== ASSIGNED TASK ==
When the line with "XD_TELEM_CFG_WRITE (R451). -/" appears below, start repeating lines exactly, and keep going through the line with "XD_TELEM_PERIOD_WRITE (R451). -/"; add nothing outside that span.

== INPUT ==
= = =

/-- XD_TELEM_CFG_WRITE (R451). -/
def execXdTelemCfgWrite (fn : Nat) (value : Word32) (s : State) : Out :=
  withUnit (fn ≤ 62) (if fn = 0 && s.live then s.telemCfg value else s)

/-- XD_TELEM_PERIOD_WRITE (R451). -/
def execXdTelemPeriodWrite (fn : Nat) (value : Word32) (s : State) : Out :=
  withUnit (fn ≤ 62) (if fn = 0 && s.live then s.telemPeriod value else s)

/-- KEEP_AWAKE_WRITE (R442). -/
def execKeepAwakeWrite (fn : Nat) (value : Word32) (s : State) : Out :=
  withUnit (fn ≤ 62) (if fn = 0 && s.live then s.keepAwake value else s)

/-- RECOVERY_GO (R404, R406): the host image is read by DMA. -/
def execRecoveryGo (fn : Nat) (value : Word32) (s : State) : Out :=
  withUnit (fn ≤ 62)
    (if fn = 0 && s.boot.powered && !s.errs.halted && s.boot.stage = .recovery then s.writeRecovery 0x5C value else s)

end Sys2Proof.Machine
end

= = =

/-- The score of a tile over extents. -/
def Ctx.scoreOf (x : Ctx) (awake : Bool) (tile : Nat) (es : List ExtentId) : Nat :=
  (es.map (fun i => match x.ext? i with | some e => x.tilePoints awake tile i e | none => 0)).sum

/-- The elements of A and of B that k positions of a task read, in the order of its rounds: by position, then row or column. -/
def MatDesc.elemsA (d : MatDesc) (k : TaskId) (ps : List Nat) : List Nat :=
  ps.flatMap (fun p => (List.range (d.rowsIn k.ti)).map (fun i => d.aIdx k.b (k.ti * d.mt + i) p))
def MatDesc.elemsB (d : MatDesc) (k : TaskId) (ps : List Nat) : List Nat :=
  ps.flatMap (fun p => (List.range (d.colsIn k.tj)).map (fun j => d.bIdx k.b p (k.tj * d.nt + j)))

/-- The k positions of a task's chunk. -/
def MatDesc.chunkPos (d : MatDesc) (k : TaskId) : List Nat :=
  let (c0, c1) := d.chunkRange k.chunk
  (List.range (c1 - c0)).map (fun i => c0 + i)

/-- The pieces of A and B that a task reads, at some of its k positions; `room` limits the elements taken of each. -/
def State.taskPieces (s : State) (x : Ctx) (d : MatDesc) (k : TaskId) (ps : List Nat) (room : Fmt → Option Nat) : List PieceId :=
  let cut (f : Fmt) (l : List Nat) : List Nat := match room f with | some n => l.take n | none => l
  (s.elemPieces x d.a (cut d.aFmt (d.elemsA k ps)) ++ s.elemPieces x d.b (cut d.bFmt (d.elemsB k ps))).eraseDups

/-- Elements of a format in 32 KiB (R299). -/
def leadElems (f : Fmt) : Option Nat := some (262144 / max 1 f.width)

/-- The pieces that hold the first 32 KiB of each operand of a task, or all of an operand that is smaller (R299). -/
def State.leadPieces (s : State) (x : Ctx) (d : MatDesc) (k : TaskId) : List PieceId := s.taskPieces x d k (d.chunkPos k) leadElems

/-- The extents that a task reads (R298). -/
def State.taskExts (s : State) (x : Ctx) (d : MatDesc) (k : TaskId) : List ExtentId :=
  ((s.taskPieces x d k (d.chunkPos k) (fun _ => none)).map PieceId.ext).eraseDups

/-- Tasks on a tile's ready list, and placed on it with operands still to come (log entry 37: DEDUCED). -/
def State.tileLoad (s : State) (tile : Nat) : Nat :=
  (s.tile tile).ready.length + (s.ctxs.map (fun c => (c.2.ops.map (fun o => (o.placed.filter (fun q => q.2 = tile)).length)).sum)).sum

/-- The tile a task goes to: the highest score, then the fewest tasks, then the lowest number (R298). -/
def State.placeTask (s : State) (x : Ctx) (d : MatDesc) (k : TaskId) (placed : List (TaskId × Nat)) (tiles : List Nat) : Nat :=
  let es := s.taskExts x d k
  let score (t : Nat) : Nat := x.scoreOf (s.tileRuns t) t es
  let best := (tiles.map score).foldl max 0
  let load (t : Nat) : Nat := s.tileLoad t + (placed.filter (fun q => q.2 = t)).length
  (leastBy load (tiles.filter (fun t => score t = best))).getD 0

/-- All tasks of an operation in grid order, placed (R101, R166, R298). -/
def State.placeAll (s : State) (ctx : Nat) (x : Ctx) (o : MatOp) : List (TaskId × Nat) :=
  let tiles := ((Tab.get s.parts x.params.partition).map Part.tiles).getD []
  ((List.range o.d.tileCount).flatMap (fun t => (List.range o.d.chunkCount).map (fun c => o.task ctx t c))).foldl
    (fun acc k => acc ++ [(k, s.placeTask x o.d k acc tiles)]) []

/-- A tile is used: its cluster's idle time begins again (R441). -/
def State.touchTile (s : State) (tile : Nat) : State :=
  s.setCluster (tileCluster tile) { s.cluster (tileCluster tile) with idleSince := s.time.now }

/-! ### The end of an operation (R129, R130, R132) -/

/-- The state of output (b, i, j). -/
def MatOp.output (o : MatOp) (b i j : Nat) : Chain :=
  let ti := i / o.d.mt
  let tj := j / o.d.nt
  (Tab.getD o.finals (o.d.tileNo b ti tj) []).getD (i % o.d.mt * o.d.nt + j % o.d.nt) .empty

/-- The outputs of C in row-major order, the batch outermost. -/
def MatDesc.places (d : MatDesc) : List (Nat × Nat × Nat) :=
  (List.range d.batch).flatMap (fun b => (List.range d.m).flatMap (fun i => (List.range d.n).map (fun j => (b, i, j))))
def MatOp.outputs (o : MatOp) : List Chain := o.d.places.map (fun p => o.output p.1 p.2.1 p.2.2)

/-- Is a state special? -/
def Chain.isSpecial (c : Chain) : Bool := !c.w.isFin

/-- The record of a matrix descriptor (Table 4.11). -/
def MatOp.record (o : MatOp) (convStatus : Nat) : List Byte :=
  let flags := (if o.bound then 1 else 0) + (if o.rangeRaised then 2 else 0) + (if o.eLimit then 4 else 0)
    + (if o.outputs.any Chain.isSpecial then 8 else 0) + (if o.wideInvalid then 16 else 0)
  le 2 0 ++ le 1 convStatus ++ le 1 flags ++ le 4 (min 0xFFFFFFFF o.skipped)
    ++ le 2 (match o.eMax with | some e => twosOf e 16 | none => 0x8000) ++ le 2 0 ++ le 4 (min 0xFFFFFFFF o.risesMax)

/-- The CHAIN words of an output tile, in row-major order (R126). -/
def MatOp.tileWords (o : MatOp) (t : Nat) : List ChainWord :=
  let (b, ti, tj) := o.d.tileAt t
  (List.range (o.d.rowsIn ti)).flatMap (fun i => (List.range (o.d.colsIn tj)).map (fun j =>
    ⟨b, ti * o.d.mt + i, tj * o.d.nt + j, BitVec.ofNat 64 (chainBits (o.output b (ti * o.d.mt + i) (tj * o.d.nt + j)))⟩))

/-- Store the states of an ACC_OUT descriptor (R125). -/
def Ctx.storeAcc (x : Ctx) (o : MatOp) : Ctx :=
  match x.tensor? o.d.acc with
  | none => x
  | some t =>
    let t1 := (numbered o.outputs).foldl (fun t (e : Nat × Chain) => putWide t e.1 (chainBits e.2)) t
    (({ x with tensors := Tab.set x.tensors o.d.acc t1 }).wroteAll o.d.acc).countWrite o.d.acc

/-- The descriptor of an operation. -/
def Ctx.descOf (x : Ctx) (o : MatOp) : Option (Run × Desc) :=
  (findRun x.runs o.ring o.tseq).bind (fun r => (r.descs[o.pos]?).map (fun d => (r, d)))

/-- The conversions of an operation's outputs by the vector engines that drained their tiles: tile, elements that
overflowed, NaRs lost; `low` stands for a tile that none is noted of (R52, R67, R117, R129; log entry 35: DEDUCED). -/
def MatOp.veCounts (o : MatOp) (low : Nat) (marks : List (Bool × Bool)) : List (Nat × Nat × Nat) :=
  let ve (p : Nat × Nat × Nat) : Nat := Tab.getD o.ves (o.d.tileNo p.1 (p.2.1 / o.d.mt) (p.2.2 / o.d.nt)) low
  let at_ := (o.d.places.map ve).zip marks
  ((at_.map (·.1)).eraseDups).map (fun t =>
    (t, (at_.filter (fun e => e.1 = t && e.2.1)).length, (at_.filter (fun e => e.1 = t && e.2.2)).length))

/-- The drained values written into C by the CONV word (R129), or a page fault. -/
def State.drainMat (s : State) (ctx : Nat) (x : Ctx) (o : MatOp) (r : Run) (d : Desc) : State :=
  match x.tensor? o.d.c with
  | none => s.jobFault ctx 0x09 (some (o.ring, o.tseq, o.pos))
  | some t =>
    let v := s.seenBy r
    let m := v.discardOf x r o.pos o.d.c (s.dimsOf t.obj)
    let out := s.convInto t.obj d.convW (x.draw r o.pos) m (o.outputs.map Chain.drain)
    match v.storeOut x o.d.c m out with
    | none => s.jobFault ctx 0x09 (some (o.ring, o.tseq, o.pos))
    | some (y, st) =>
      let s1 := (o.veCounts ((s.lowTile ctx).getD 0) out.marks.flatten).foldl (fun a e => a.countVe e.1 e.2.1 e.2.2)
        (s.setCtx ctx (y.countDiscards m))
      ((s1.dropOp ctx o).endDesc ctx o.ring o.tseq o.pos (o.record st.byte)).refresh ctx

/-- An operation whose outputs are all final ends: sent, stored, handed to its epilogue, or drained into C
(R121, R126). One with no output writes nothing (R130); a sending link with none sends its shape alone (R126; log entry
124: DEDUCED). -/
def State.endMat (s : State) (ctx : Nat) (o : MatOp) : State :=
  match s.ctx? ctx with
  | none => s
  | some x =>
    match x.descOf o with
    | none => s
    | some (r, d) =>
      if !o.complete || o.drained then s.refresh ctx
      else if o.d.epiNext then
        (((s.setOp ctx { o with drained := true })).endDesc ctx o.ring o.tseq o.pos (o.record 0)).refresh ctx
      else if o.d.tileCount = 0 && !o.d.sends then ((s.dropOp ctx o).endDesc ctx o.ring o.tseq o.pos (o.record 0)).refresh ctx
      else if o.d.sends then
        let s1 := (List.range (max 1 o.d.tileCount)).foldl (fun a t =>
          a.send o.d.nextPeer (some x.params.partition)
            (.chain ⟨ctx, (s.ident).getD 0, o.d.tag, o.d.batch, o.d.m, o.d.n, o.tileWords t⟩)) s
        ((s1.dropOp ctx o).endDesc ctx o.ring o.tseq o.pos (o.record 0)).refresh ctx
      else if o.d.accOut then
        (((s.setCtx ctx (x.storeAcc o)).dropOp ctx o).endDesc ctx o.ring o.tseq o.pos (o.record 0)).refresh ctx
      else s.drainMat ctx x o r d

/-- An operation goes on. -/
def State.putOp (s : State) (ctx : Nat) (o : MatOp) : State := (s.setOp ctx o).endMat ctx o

= = =

== ANSWER TO THIS PROBLEM ==
/-- XD_TELEM_CFG_WRITE (R451). -/
def execXdTelemCfgWrite (fn : Nat) (value : Word32) (s : State) : Out :=
  withUnit (fn ≤ 62) (if fn = 0 && s.live then s.telemCfg value else s)

/-- XD_TELEM_PERIOD_WRITE (R451). -/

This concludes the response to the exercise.